Desde su fundación, el Estado Libre Irlandés se vio envuelto en una guerra civil entre los nacionalistas que apoyaban el tratado y los opositores que apoyaban a la república existente. El lado pro-tratado, organizado como Cumann na nGaedheal, salió victorioso del conflicto y ganó las elecciones posteriores. Formaron el gobierno del Estado hasta 1932, cuando entregaron pacíficamente el poder a la facción anti-Tratado en Fianna Fáil, quien los derrotó en unas elecciones. El Estado irlandés, a pesar de sus violentos comienzos, ha seguido siendo una democracia liberal durante toda su existencia. Los cambios en la década de 1930 eliminaron muchos de los vínculos con Reino Unido establecidos bajo el Tratado y la neutralidad de Irlanda en la Segunda Guerra Mundial demostró su independencia en asuntos de política exterior de Reino Unido.
En el ámbito económico, el Estado irlandés ha tenido un desempeño desigual. Tras la independencia, fue uno de los países más ricos de Europa por habitante.[1] Sin embargo, también heredó del dominio británico los problemas de desempleo, emigración, desarrollo geográfico desigual y falta de una base industrial nativa. Durante gran parte de su historia, el Estado luchó por rectificar estos problemas. Se registraron picos particulares de emigración durante las décadas de 1930, 1950 y 1980, cuando la economía irlandesa registró un escaso crecimiento.[1]

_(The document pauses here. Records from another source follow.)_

-- ==== Sys2Proof/Proofs/SheetAccesses.lean ====
section
/-! The single-beat accesses of the sheet processor (R160, R161): what a read or a write of one word leaves, which sheet
it is made for, and how it ends. -/

namespace Sys2Proof.Machine

open Sys2Proof

variable {s : State} {reply : BusReply} {a : Nat} {w : Word}

/-! ## One word at the bus (R161, R162) -/

theorem hostStores_none (h : reply.stores = []) (m : List Host.Cell) : hostStores m reply = m := by
  simp [hostStores, h, Memory.writeWords]

/-- A read that the bus partner answers gives the word and leaves the state. -/
theorem State.beatRead_word (hst : reply.stores = []) (he : reply.error = none) (s : State) (a : Nat) :
    s.beatRead reply a = (s, some (Memory.readWord s.mem a)) := by
  simp [State.beatRead, State.busRead, hostStores_none hst, he, Memory.readWords]

/-- A read that fails leaves its bus error. -/
theorem State.beatRead_error (hst : reply.stores = []) (he : reply.error = some 0) (s : State) (a : Nat) :
    s.beatRead reply a = (s.busError a false, none) := by
  simp [State.beatRead, State.busRead, hostStores_none hst, he]

/-- A write that the bus partner takes leaves the word in memory. -/
theorem State.busWrite_word (hst : reply.stores = []) (he : reply.error = none) (s : State) (a : Nat) (w : Word) :
    s.busWrite reply [(a, w)] = ({ s with mem := Memory.writeWord s.mem a w }, true) := by
  simp [State.busWrite, hostStores_none hst, he, Memory.writeWords]

/-- A write that fails leaves its bus error, and the word where the bus partner took it. -/
theorem State.busWrite_error (hst : reply.stores = []) (he : reply.error = some 0) (s : State) (a : Nat) (w : Word) :
    s.busWrite reply [(a, w)] =
      (State.busError { s with mem := Memory.writeWords s.mem (landedOf [(a, w)] reply.landed) } a true, false) := by
  simp [State.busWrite, hostStores_none hst, he]

theorem State.busError_flag (s : State) (a : Nat) (write : Bool) :
    (s.busError a write).window.flag .busError = true := Window.flag_set_same _ _

/-- ERROR_ADDRESS keeps the first error (R162). -/
theorem State.busError_errorAddress (s : State) (a : Nat) (write : Bool) : (s.busError a write).window.errorAddress =
    if s.window.flag .busError then s.window.errorAddress else errorWord a write := by
  unfold State.busError
  dsimp only
  rw [Window.set_errorAddress]
  split <;> rfl

theorem Window.flag_set_keeps (w : Window) (e : Event) {f : Event} (h : w.flag f = true) : (w.set e).flag f = true :=
  w.set_keeps e f.bit h

/-! ## The end of a beat (R160) -/

/-- A beat of the sheet access in progress, at the port, ends. -/
theorem State.accessEnds_due {access : SheetAccess} (hp : s.port = some .sheet)
    (hl : s.sheetLine.head? = some .sheets) (ha : s.sheets.access = some access) (f : State → State) :
    s.accessEnds access.kind f = f s.endBeat := by
  simp [State.accessEnds, State.accessing, State.serves, hp, hl, ha]

/-! ## The sheet in hand (R69, R82) -/

variable {h : Sheets} {r : SheetRun}

/-- The sheet in hand is the active one, or the one of the closing list when none is active. -/
theorem Sheets.inHand_eq (hr : h.active = some r ∨ (h.active = none ∧ h.closer = some r)) : h.inHand = some r := by
  rcases hr with ha | ⟨ha, hc⟩ <;> simp [Sheets.inHand, *]

theorem Sheets.setHand_eq (h : Sheets) (q : SheetRun) : h.setHand q =
    if h.active = none then { h with closer := some q } else { h with active := some q } := by
  cases ha : h.active <;> simp [Sheets.setHand, ha]

theorem Sheets.dropHand_eq (h : Sheets) : h.dropHand =
    if h.active = none then { h with closer := none, closing := h.closing.drop 1 } else { h with active := none } := by
  cases ha : h.active <;> simp [Sheets.dropHand, ha]

/-- The sheet in hand replaced at the end of its access. -/
def Sheets.put (h : Sheets) (q : SheetRun) : Sheets :=
  if h.active = none then { h with closer := some q, access := none } else { h with active := some q, access := none }

/-- The sheet in hand dropped at the end of its access: no longer active, or off the closing list. -/
def Sheets.dropped (h : Sheets) : Sheets :=
  if h.active = none then { h with closer := none, closing := h.closing.drop 1, access := none }
  else { h with active := none, access := none }

theorem Sheets.dropped_active (ha : h.active = some r) : h.dropped = { h with active := none, access := none } := by
  simp [Sheets.dropped, ha]

theorem Sheets.put_eq (h : Sheets) (q : SheetRun) : { h.setHand q with access := none } = h.put q := by
  rw [Sheets.setHand_eq, Sheets.put]
  split <;> rfl

theorem Sheets.dropped_eq (h : Sheets) : { h.dropHand with access := none } = h.dropped := by
  rw [Sheets.dropHand_eq, Sheets.dropped]
  split <;> rfl

/-! ## Sheet faults (R85) -/

/-- A sheet fault drops the sheet in hand. -/
theorem State.sheetFault_sheets (s : State) (a : Nat) (write : Bool) :
    (s.busError a write).sheetFault.sheets = s.sheets.dropped := s.sheets.dropped_eq

/-- What the window shows after a bus error that is a sheet fault. -/
theorem State.sheetFault_window (s : State) (a : Nat) (write : Bool) :
    let t := (s.busError a write).sheetFault
    t.window.flag .sheetFault = true ∧ t.window.flag .busError = true ∧
      t.window.errorAddress = if s.window.flag .busError then s.window.errorAddress else errorWord a write :=
  ⟨Window.flag_set_same _ _, Window.flag_set_keeps _ _ (s.busError_flag a write), s.busError_errorAddress a write⟩

end Sys2Proof.Machine
end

En la década de 1930, los gobiernos de Fianna Fáil intentaron crear industrias nacionales irlandesas utilizando subsidios y aranceles protectores. A fines de la década de 1950, estas políticas se abandonaron en favor del libre comercio con países seleccionados y el fomento de la inversión extranjera con impuestos bajos. Esto se amplió cuando Irlanda entró en la Comunidad Económica Europea en 1973.[2] En las décadas de 1990 y 2000, Irlanda experimentó un auge económico conocido como el Tigre Celta, en el que el PIB del país superó a muchos de sus vecinos europeos.[3] La inmigración también superó a la emigración, elevando la población del Estado a más de 4 millones.[4] Sin embargo, desde 2008, Irlanda ha experimentado una grave crisis en el sector bancario y con la deuda soberana. La recesión económica resultante ha profundizado el efecto de la recesión mundial en Irlanda.
De 1937 a 1998, la constitución irlandesa incluyó un reclamo irredentista sobre Irlanda del Norte como parte del territorio nacional. Sin embargo, el Estado también se opuso y utilizó sus fuerzas de seguridad contra esos grupos armados, principalmente el Ejército Republicano Irlandés Provisional, que intentaron unir Irlanda por la fuerza. Esto ocurrió en la década de 1950 y también durante las décadas de 1970 y 1980 y ha continuado en una escala reducida.[5] Mientras tanto, los gobiernos irlandeses intentaron negociar un acuerdo para el conflicto conocido como los Problemas dentro de Irlanda del Norte desde 1968 hasta finales de la década de 1990. El gobierno británico reconoció oficialmente el derecho del gobierno irlandés a ser parte de las negociaciones del Norte en el Acuerdo Anglo-Irlandés de 1985.[6] En 1998, como parte del Acuerdo del Viernes Santo, la constitución irlandesa fue modificada por referéndum para eliminar el reclamo territorial de Irlanda del Norte y, en su lugar, extender el derecho de ciudadanía irlandesa a toda la gente de la isla si lo deseaba.[6]
Separatismo, rebelión y partición
Desde la Unión en 1801 hasta el 6 de diciembre de 1922, toda Irlanda fue parte del Reino Unido de Gran Bretaña e Irlanda. Sin embargo, desde la década de 1880, había habido una agitación nacionalista de larga datación, por la autonomía o el autogobierno. Otras voces más radicales, como la Hermandad Republicana Irlandesa, pedían la independencia, pero eran minoría.[7]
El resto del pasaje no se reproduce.